Menlo Park is facing a projected $1.01 million budget deficit for the fiscal year that starts July 1, but City Manager Glen Rojas says there's no need to panic.
Instead, he's suggesting the city try to ride out the current storm of national and state-wide economic problems, and see if the local economy improves.
Mr. Rojas released the first copy of his proposed 2008-09 fiscal year budget on May 22.
According to the 200-page document, the city is expected to spend about $38.24 million in the fiscal year starting July 1, and collect about $37.23 million in revenues.
Rather than make any drastic budget cuts, or raise the utility tax rate from the current 1 percent tax on all utility bills, Mr. Rojas is suggesting the city pull the $1.01 million needed to cover its costs from its $24 million reserve fund. The utility tax should stay at the current level for at least another year, Mr. Rojas said in a report attached to the budget document.
"The availability of adequate reserves provides an opportunity to take a longer term view, allowing for a more thoughtful process toward a sustainable spending plan -- neither over-committing city resources nor over-correcting for near-term conditions," Mr. Rojas said in the report.
Council members will discuss the budget at their June 3 meeting, which will start at 7 p.m. in the council chambers at the Civic Center, between Laurel and Alma streets. Council members are expected to approve the final budget document at their June 17 meeting.
Why the deficit?
The city's expenditures are expected to rise 6.3 percent in the next fiscal year as revenues grow just 1.5 percent, and a big chunk of the rising costs are tied to personnel.
Personnel costs are projected to increase $2.1 million, partially due to two sets of salary increases for the city's 39 line-level police officers -- a 6 percent increase scheduled for July 6 and a 3 percent increase set for January 2009, both approved by the current council.

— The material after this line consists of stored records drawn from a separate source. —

-- ==== Sys2Proof/Machine/Collective.lean ====
section
/-! DEFINITION. The collective engine of each die: COLLQ and DONATE (14 R374), plans and their steps (17 R434-R440), the
packets of the Azrum links (R431-R433), donation (R441) and link events (R431, R436). -/

namespace Sys2Proof.Machine

/-! ### Packets (R432) -/

/-- Word 0 of a header flit. -/
def azWord0 (ty vc : Nat) (satinf : Bool) (nflit dst src plan : Nat) : Word :=
  BitVec.ofNat 64 (ty * 2 ^ 60 + vc * 2 ^ 58 + b2n satinf * 2 ^ 57 + nflit * 2 ^ 50 + dst % 2 ^ 16 * 2 ^ 32 + src % 2 ^ 16 * 2 ^ 16 +
    plan % 2 ^ 16)
/-- Word 1. -/
def azWord1 (count step seq : Nat) : Word :=
  BitVec.ofNat 64 (count % 2 ^ 16 * 2 ^ 48 + step % 2 ^ 12 * 2 ^ 36 + seq % 2 ^ 24)
/-- The virtual channel of a packet type. -/
def azVc : Nat → Nat
  | 0 | 3 => 0
  | 1 | 6 => 1
  | 2 => 2
  | _ => 3
/-- TYPE of a packet. -/
def azTy (p : AzPkt) : Nat := bits p.w0.toNat 63 60
/-- SRC. -/
def azSrc (p : AzPkt) : Nat := bits p.w0.toNat 31 16
/-- PLAN. -/
def azPlan (p : AzPkt) : Nat := bits p.w0.toNat 15 0
/-- COUNT. -/
def azCount (p : AzPkt) : Nat := bits p.w1.toNat 63 48
/-- STEP. -/
def azStep (p : AzPkt) : Nat := bits p.w1.toNat 47 36
/-- SEQ. -/
def azSeq (p : AzPkt) : Nat := bits p.w1.toNat 23 0
/-- Whether a packet is of type `ty`, its reserved bits zero and its data as long as NFLIT says. -/
def azOk (p : AzPkt) (ty : Nat) : Bool :=
  azTy p = ty && bits p.w0.toNat 49 48 == 0 && bits p.w1.toNat 35 24 == 0 && bits p.w0.toNat 56 50 ≤ 66 && p.data.length = 64 * bits p.w0.toNat 56 50
/-- Sends a packet on a link. -/
def State.azSend (s : State) (link : Fin 8) (ty : Nat) (satinf : Bool) (data : List Byte) (dst plan count step seq : Nat) : State :=
  s.emit (.azrum link (azWord0 ty (azVc ty) satinf (data.length / 64) dst s.modid.toNat plan) (azWord1 count step seq) data)
/-- A link. -/
def State.link (s : State) (l : Fin 8) : Link := mapGet {} s.links l.val
/-- Replaces a link. -/
def State.modLink (s : State) (l : Fin 8) (f : Link → Link) : State := { s with links := mapPut {} s.links l.val (f (s.link l)) }

/-! ### Commands, ranks and steps -/

/-- A command of a die's engine. -/
def State.cmd (s : State) (die id : Nat) : Option CCmd := (s.die die).coll.find? fun c => c.id = id
/-- Applies `f` to a command. -/
def State.modCmd (s : State) (die id : Nat) (f : CCmd → CCmd) : State :=
  s.modDie die fun d => { d with coll := d.coll.map fun c => if c.id = id then f c else c }
/-- A step of a command. -/
def CCmd.step (c : CCmd) (k : Nat) : Option CStep := mapGet none c.steps k
/-- Applies `f` to a step. -/
def State.modStep (s : State) (die id k : Nat) (f : CStep → CStep) : State :=
  s.modCmd die id fun c => { c with steps := mapPut none c.steps k ((c.step k).map f) }
/-- The module id of rank `r`. -/
def CCmd.rankMod (c : CCmd) (r : Nat) : Nat := nthWord c.ranks r % 2 ^ 16
/-- The link that leads to rank `r`. -/
def CCmd.rankLink (c : CCmd) (r : Nat) : Fin 8 := Fin.ofNat 8 (nthWord c.ranks r / 2 ^ 16)
/-- The rank of a module. -/
def CCmd.rankOf (c : CCmd) (m : Nat) : Option Nat := (List.range c.ranks.length).find? fun r => c.rankMod r = m
/-- On whose behalf a command acts, and what it waits behind (01 R27). -/
def CCmd.actor (c : CCmd) (behind : Option (Nat × Nat)) : Actor :=
  { thr := c.thr, lid := c.lid, asid := c.asid, sys := c.sys, behind := behind }
/-- Word `n` of a step. -/
def CStep.w (x : CStep) (n : Nat) : Nat := nthWord x.words n
/-- OP. -/
def CStep.op (x : CStep) : Nat := x.w 0 / 2 ^ 60
/-- PEER. -/
def CStep.peer (x : CStep) : Nat := bits (x.w 0) 59 54
/-- ETY. -/
def CStep.ety (x : CStep) : ElemTy := elemOf (bits (x.w 0) 53 51)
/-- POOL. -/
def CStep.pool (x : CStep) : Nat := bits (x.w 0) 50 48
/-- RCNT. -/
def CStep.rcnt (x : CStep) : Nat := bits (x.w 0) 47 40
/-- AFTER. -/
def CStep.after (x : CStep) : Nat := bits (x.w 0) 39 28
/-- NPIECE. -/
def CStep.npiece (x : CStep) : Nat := x.w 0 % 2 ^ 20
/-- The place of piece `k` at an address word of a step: 4096 bytes each (log 24). -/
def CCmd.place (c : CCmd) (w k : Nat) : Place := (c.descs.getD (w / 2 ^ 61) {}).place c.asid (w % 2 ^ 48 + 4096 * k)
/-- The sideband of a piece whose place is a tile's data (log 24). -/
def Place.sideband : Place → Option Place
  | .chip a => if chipShared a && chipWin a = 0 && chipOff a % 4096 = 0 then
      some (.chip (sharedWin (chipCluster a) 1 + chipOff a / 4096 * 128)) else none
  | .glob _ _ => none
/-- A step is looked at again after a latency. -/
def State.stepAgain (s : State) (die id k : Nat) : State := s.poll s.nextId (.collectiveStep die id k)
/-- A step is looked at again, having met matrix commands at an address. -/
def State.stepWaits (s : State) (die id k : Nat) (b : Option (Nat × Nat)) : State :=
  (s.modStep die id k fun x => { x with behind := b }).stepAgain die id k
/-- A command that is still read is looked at again, likewise. -/
def State.cmdWaits (s : State) (die : Nat) (c : CCmd) (b : Option (Nat × Nat)) : State :=
  (s.modCmd die c.id fun c => { c with behind := b }).stepAgain die c.id c.first
/-- Words as bytes. -/
def wordBytes (l : List Nat) : List Byte := l.flatMap fun w => natLe w 8
/-- Bytes as words. -/
def bytesWords : Nat → List Byte → List Nat
  | 0, _ => []
  | n + 1, l => leNat (l.take 8) :: bytesWords n (l.drop 8)
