/-! ### Completion (R388, R389, 04 R113, R114, 13 R333, 11 R305) -/

/-- Tiles of a launch that one cluster reclaims: each held one counts as a leak (04 R113); a transfer under way ends and its tile
is free (R103). -/
def State.reclaimTiles (s : State) (lid cl : Nat) : State × Nat :=
  let mine := (s.cluster cl).tiles.filter fun e => (e.2.st = .held || e.2.st = .transfer) && e.2.launch = lid && !e.2.spec
  ((mine.foldl (fun s e => s.freeTile cl e.1 false) s).purgeRings cl, (mine.filter fun e => e.2.st = .held).length)
/-- One cluster lets go of a terminated launch: tiles, counters, messages, forwarding entries (16 R418, R419). -/
def State.letGoAt (s : State) (lid cl : Nat) : State × Nat :=
  let r := s.reclaimTiles lid cl
  let s := r.1.modCluster cl fun c => { c with ctrs := c.ctrs.filter fun e => e.2 ≠ lid + 1 }
  let s := (List.range 128).foldl (fun s i =>
    s.modSlot (cl * 128 + i) fun x =>
      let x := x.dropMail lid
      if x.task = some lid then x.toIdle else x) s
  ((List.range 8).foldl (fun s i => (s.modCore (cl * 8 + i) fun k =>
    { k.dropLaunch lid with forward := k.forward.filter fun f => f.launch ≠ lid }).postNow (.dispatch (cl * 8 + i))) s, r.2)
/-- Every cluster of the launch's partition, where its state stands; diverted messages and those still to be replayed go too
(11 R305). -/
def State.letGo (s : State) (lid part : Nat) : State × Nat :=
  let keep := fun (l : List (Nat × MailEntry)) => l.filter fun m => m.2.launch ≠ lid
  let stowed := fun (sv : Saved) => { sv with msgs := keep sv.msgs }
  let s := { s with
    clusters := mapEach {} (fun (c : Cluster) => { c with shadow := c.shadow.map stowed, replay := keep c.replay }) s.clusters
    images := mapEach none (fun o => o.map stowed) s.images }
  (s.partClusters part).foldl (fun r cl =>
    let x := r.1.atPartR lid cl fun s => s.letGoAt lid cl
    (x.1, r.2 + x.2)) (s, 0)
/-- The records of a launch that nothing waits on any more are resolved with it (02 R58). -/
def State.resolveKilled (s : State) (lid : Nat) : State :=
  s.dies.foldl (fun s d =>
    (d.2.records.filter fun r => r.launch = lid && r.who = [] &&
        !s.clusters.any (fun c => c.2.engines.any fun e => e.parked = some (d.1, r.key)) && !s.frontWaits d.1 r.key).foldl
      (fun s r => s.resolveRecord d.1 r.key false) s) s
/-- The stores of a launch leave the buffers for the release of its completion. -/
def State.drainLaunch (s : State) (lid : Nat) : State :=
  s.cores.foldl (fun s c => (c.2.sb.filter fun b => b.lid = lid).foldl (fun s b => s.drainThread b.thr) s) s
/-- Whether a launch has a store buffered or on its way (05 R160). -/
def State.storing (s : State) (lid : Nat) : Bool :=
  s.flights.any (fun f => f.lid = lid && f.writes) || s.cores.any fun c => c.2.sb.any fun b => b.lid = lid
/-- The merge of a claimed speculation that has ended and whose stores are performed: each line's bytes at their homes, the undo
log dropped, CLAIMS + 1 (06 R178, R180). -/
def State.merge (s : State) (sid : Fin 4) : State :=
  match mapGet none s.specs sid.val with
  | none => s
  | some sp =>
    let s := if sp.claimed && sp.ended then s.drainLaunch sp.lid else s
    if !(sp.claimed && sp.ended) then s
    else if s.storing sp.lid then s.poll s.nextId (.launchCompletion sp.lid)
    else
      let lines := distinct (sp.dry.map fun e => e.1 / 128)
      let s := lines.foldl (fun s l =>
        s.writeHome (some sid) (l * 128) ((List.range 128).map fun i => mapGet none sp.dry (l * 128 + i))) s
      let s := { s with specs := mapPut none s.specs sid.val none }
      let s := s.modQueue sp.queue fun k => { k with spec := none, claims := (k.claims + 1) % 2 ^ 32 }
      (s.modLaunch sp.lid fun l => { l with specOf := none }).postNow (.launchCompletion sp.lid)
/-- The launch is reclaimed: tiles counted, counters freed, the status settled (R113, R114). -/
def State.reclaimLaunch (s : State) (lid : Nat) (l : Launch) : State :=
  let r := s.letGo lid l.part
  let leak := min r.2 0xFFFF
  let status := if l.status = 0 && l.hdr.strict && leak ≠ 0 then 4 else l.status
  let s := r.1.modLaunch lid fun l => { l with phase := 8, status := status, leak := leak }
  s.postNow (.launchCompletion lid)
/-- After the system-scope release of 05 R160: the launch id is free, and the packet's record and signal follow. -/
def State.endLaunch (s : State) (lid : Nat) (l : Launch) : State :=
  let s := { s with clusters := mapEach {} (fun (c : Cluster) =>
    { c with sent := mapPut 0 c.sent lid 0, recvd := mapPut 0 c.recvd lid 0 }) s.clusters }
  let s := s.freeLid lid
  s.beginEnd l.queue l.index
    { w0 := l.leak * 2 ^ 32 + lid * 2 ^ 8 + b2n l.claimed * 2 ^ 7 + l.status, start := l.start.getD 0, part := l.part,
      crec := l.hdr.crec.toNat, csig := l.hdr.csig.toNat, cval := l.hdr.cval.toNat, csop := l.hdr.csop, stage := 0 }
/-- Whether a killed launch has a slot in system mode that has still to stop, or an issued store on its way (16 R420,
05 R160). -/
def State.stillStops (s : State) (lid : Nat) : Bool :=
  s.slots.any (fun e => e.2.handles lid) || s.storing lid
/-- LAUNCH_COMPLETION: of a killed launch or one in error, everything is removed at once, slots in system mode excepted
until they stop and issued stores until they are performed; otherwise a retired launch is asked for its quiescence. A reclaimed one waits for its release. -/
def State.completeLaunch (s : State) (lid : Nat) : State :=
  match s.launch lid with
  | none => s
  | some l =>
    if l.phase = 8 then
      let s := s.drainLaunch lid
      if s.storing lid then s.poll s.nextId (.launchCompletion lid)
      else s.endLaunch lid l
    else if l.killed then
      let s := ((s.drainLaunch lid).dropLaunchWork lid false).resolveKilled lid
      if s.stillStops lid then s.poll s.nextId (.launchCompletion lid)
      else ((s.dropLaunchWork lid true).resolveKilled lid).reclaimLaunch lid l
    else if !l.retired then s
    else
      match l.specOf with
      | none => s.poll s.nextId (.quiescenceWave lid)
      | some sid =>
        match mapGet none s.specs sid.val with
        | none => s
        | some sp =>
          if !sp.ended then s.poll s.nextId (.quiescenceWave lid)
          else if sp.claimed then s.pollNow (.speculationMerge sid)
          else s
/-- QUIESCENCE_WAVE: the first of a pair notes its sums; after the second, both flags set and the four sums equal, the
launch is quiescent; otherwise a new pair begins (R208). -/
def State.quiescenceWave (s : State) (lid : Nat) : State :=
  match s.launch lid with
  | none => s
  | some l =>
    if !l.retired || l.killed || 8 ≤ l.phase then s
    else
      let n := s.sums (· = lid)
      let now := (n.1, n.2, s.quiet lid)
      match l.wave with
      | none => (s.modLaunch lid fun l => { l with wave := some now }).postLat s.nextId (.quiescenceWave lid)
      | some w =>
        if w.2.2 && now.2.2 && w.1 = w.2.1 && w.1 = now.1 && now.1 = now.2.1 then
          match l.specOf with
          | none => s.reclaimLaunch lid l
          | some sid =>
            match mapGet none s.specs sid.val with
            | none => s
            | some sp =>
              if sp.ended then s
              else if l.hdr.strict && s.clusters.any (fun c => c.2.tiles.any fun t => t.2.launch = lid && t.2.st = .held) then
                s.discard sid 17
              else
                ({ s with specs := mapPut none s.specs sid.val (some { sp with ended := true }) }).postNow (.launchCompletion lid)
        else (s.modLaunch lid fun l => { l with wave := none }).postLat s.nextId (.quiescenceWave lid)

/-! ### The watchdog and the kill (R402, R403, 16 R420) -/

/-- The body of a WATCHDOG event (17 R430). -/
def watchdogBody (lid q step : Nat) : List Byte := natLe (lid + q * 2 ^ 16 + step * 2 ^ 32) 8
/-- Cores that hold a slot of a launch which has not stopped. -/
def State.coresHolding (s : State) (lid : Nat) : List Nat :=
  distinct ((s.slots.filter fun e => e.2.task = some lid && e.2.status ≠ .idle).map fun e => coreOf e.1)
/-- Step 1: at T1 the launch's slots are pre-empted, and it stays stopped until the host resumes it. -/
def State.watchdogStop (s : State) (lid : Nat) : State :=
  match s.launch lid with
  | none => s
  | some l =>
    let k := s.queue l.queue
    let base := if l.claimed then (match s.packet l.queue l.index with | some p => some p.since | none => none) else l.start
    match base with
    | none => s
    | some c =>
      if k.t1 = 0 || l.stage ≠ 0 || l.killed || 8 ≤ l.phase || s.cycle < c + k.t1 * 1024 || (l.specOf.isSome && !l.claimed) then s
      else
        let s := s.modLaunch lid fun l => { l with stage := 1, stageAt := s.cycle, stopped := true }
        let s := (s.slots.filter fun e => e.2.task = some lid).foldl (fun s e => s.preemptSlot e.1) s
        let s := (List.range 4).foldl (fun s i =>
          match mapGet none s.specs i with
          | some sp => if !sp.claimed && (match s.launch sp.lid with | some x => x.part = l.part | none => false) then s.discard (Fin.ofNat 4 i) 15 else s
          | none => s) s
        let s := s.raise 0x100 (watchdogBody lid l.queue 1)
        if k.t2 = 0 then s else s.post (s.cycle + k.t2 * 1024) (.watchdogKill lid)
/-- A launch is killed: a claimed speculation is discarded late, any other ends with the status (R402, 17 R428). -/
def State.killLaunch (s : State) (lid status : Nat) : State :=
  match s.launch lid with
  | none => s
  | some l =>
    match l.specOf with
    | some sid => s.discardNow sid 15
    | none =>
      if l.killed || l.phase = 8 then s
      else (s.modLaunch lid fun l => { l with status := status, killed := true, stopped := false }).postNow (.launchCompletion lid)
/-- Step 2: at T2 after step 1 the launch is killed. -/
def State.watchdogEnd (s : State) (lid : Nat) : State :=
  match s.launch lid with
  | none => s
  | some l =>
    let k := s.queue l.queue
    if l.stage ≠ 1 || k.t2 = 0 || l.killed || 8 ≤ l.phase || s.cycle < l.stageAt + k.t2 * 1024 then s
    else
      let s := s.modLaunch lid fun l => { l with stage := 2, stageAt := s.cycle }
      let s := s.raise 0x100 (watchdogBody lid l.queue 2)
      let s := if k.t3 = 0 then s else s.post (s.cycle + k.t3 * 1024) (.watchdogFence lid)
      s.killLaunch lid 1

/-! ### Events -/

/-- LAUNCH. -/
def execLaunch (q index : Nat) (s : State) : Res := .next (s.launchPacket q index)
/-- SPECULATION_START. -/
def execSpeculationStart (q : Nat) (s : State) : Res := .next (s.speculate q)
/-- WATCHED_WRITE (06 R169). -/
def execWatchedWrite (pa len : Nat) (s : State) : Res := .next (s.watch none pa len)
/-- SPECULATION_DISCARD (06 R174, R175): a discard from a cause that the environment of the model brings about. -/
def execSpeculationDiscard (sid : Fin 4) (cause : Nat) (s : State) : Res :=
  .next (if 1 ≤ cause && cause ≤ 17 then s.discard sid cause else s)
/-- CLAIM_REPLY. -/
def execClaimReply (sid die : Fin 4) (s : State) : Res := .next (s.claimReplied sid die)
/-- SPECULATION_MERGE. -/
def execSpeculationMerge (sid : Fin 4) (s : State) : Res := .next (s.merge sid)
/-- QUIESCENCE_WAVE. -/
def execQuiescenceWave (lid : Nat) (s : State) : Res := .next (s.quiescenceWave lid)
/-- LAUNCH_COMPLETION. -/
def execLaunchCompletion (lid : Nat) (s : State) : Res := .next (s.completeLaunch lid)
/-- WATCHDOG_PREEMPT. -/
def execWatchdogPreempt (lid : Nat) (s : State) : Res := .next (s.watchdogStop lid)
/-- WATCHDOG_KILL. -/
def execWatchdogKill (lid : Nat) (s : State) : Res := .next (s.watchdogEnd lid)

end Sys2Proof.Machine
end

For the first time in several years, the police department is expected to be fully staffed, adding to projected personnel costs.
The city has also added 4.75 full-time-equivalent positions to the payroll in the past year, including a community engagement manager, a business development specialist, and a computer support technician.
About $27 million (71 percent) of the city's costs are projected to be personnel expenditures, according to the budget.
Could be OK
But if past budgets are any indicator, the projected deficit could turn into a surplus by year's end.
Last June, the city was estimating that revenues would fall about $1.59 million short of expenditures after the council reduced the utility tax rate for the 2007-08 fiscal year. But due to unexpected savings, the city now anticipates a $715,000 surplus for the fiscal year that ends June 30.
Past budgets have also come in rosier than expected.
Mr. Rojas noted that the city is expected to collect about $250,000 of additional transient occupancy tax dollars in the upcoming fiscal year thanks to the anticipated opening of the Stanford/Rosewood Hotel by early 2009. He also said that the city's new red light cameras, although intended to reduce collisions, are estimated to net the city $100,000 next fiscal year.